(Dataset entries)
/-! ### Settings at an epoch boundary (R331) -/

/-- Keys of the spool settings that act at an epoch boundary. -/
def isSpKey (k : Nat) : Bool := decide (0x44000 ≤ k) && decide (k < 0x45000) && (k % 0x100 == 0 || k % 0x100 == 8 || k % 0x100 == 12)

/-- The spools' settings act together, or revert together where a chain would be invalid (R331); a spool that is no chain's head has no
episode (R330). -/
def spoolEpoch (s : State) : State :=
  let t := actDue isSpKey s
  if chainsValid (spConfig t) then
    settleAll ((List.range 16).foldl (fun t n =>
      if headOf t n = n ∨ !(t.spool n).episode then t else t.setSpool n { t.spool n with episode := false, shedding := false }) t)
  else
    let bad := (List.range 16).filter fun n =>
      [(spKey n 0, spConfigReset n), (spKey n 8, spMapReset n false), (spKey n 12, spMapReset n true)].any fun k =>
        s.regs.pend.has k.1 && s.wr k.1 k.2 != s.acting k.1 k.2
    let back := fun (r : Regs) => s.regs.pend.foldl (fun (r : Regs) (e : Nat × Nat) =>
      if isSpKey e.1 then
        let val := match s.regs.act.find e.1 with | some w => r.val.put e.1 w | none => r.val.del e.1
        { r with val := val, act := r.act.del e.1, pend := r.pend.del e.1 }
      else r) r
    raise .sp 0 0x28 1 [(bad.foldl (fun a n => a + 2 ^ n) 0 : Nat)] { t with regs := back s.regs }

/-! ### SP_ registers -/

/-- SP_STATUS, but for DROPPED. -/
def spStatus (s : State) (n : Nat) : Nat :=
  let h := headOf s n
  let mem := membersOf s n
  let isHead := h == n
  let lvl := if isHead then spLevel s n else (s.spool n).q.length
  let role := if mem.length = 1 then 0 else if isHead then 1 else if mem.getLast? = some n then 3 else 2
  let head := atReadSide s (mem.getLast?.getD n)
  let strip := match head with | some g => (match stripOf s g with | some k => k | none => 15) | none => 15
  let kind := match head with | some g => g.r.kind | none => 0
  let x := s.spool n
  let flags := if isHead then
      at_ 8 1 (b2n x.shedding) + at_ 7 1 (b2n x.episode) + at_ 6 1 (b2n (decide (strip < 8) && stalledNow s strip)) +
        at_ 5 1 (b2n (decide (lvl ≥ spCapacity s n))) + at_ 4 1 (b2n (decide (lvl ≥ spAf s n))) +
        at_ 3 1 (b2n (decide (lvl ≤ spAe s n))) + at_ 2 1 (b2n (lvl == 0))
    else 0
  at_ 20 12 lvl + at_ 16 4 strip + at_ 13 3 kind + at_ 11 2 role + flags

end Sys2Proof.Machine
end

* **Work to be completed**:
Where the line containing "let strip := match" appears in the records above, begin copying and continue through the last line; copy each line exactly and include no others.

* **Task solution**:
  let strip := match head with | some g => (match stripOf s g with | some k => k | none => 15) | none => 15
  let kind := match head with | some g => g.r.kind | none => 0
  let x := s.spool n
  let flags := if isHead then
      at_ 8 1 (b2n x.shedding) + at_ 7 1 (b2n x.episode) + at_ 6 1 (b2n (decide (strip < 8) && stalledNow s strip)) +
        at_ 5 1 (b2n (decide (lvl ≥ spCapacity s n))) + at_ 4 1 (b2n (decide (lvl ≥ spAf s n))) +
        at_ 3 1 (b2n (decide (lvl ≤ spAe s n))) + at_ 2 1 (b2n (lvl == 0))
    else 0
  at_ 20 12 lvl + at_ 16 4 strip + at_ 13 3 kind + at_ 11 2 role + flags

end Sys2Proof.Machine
end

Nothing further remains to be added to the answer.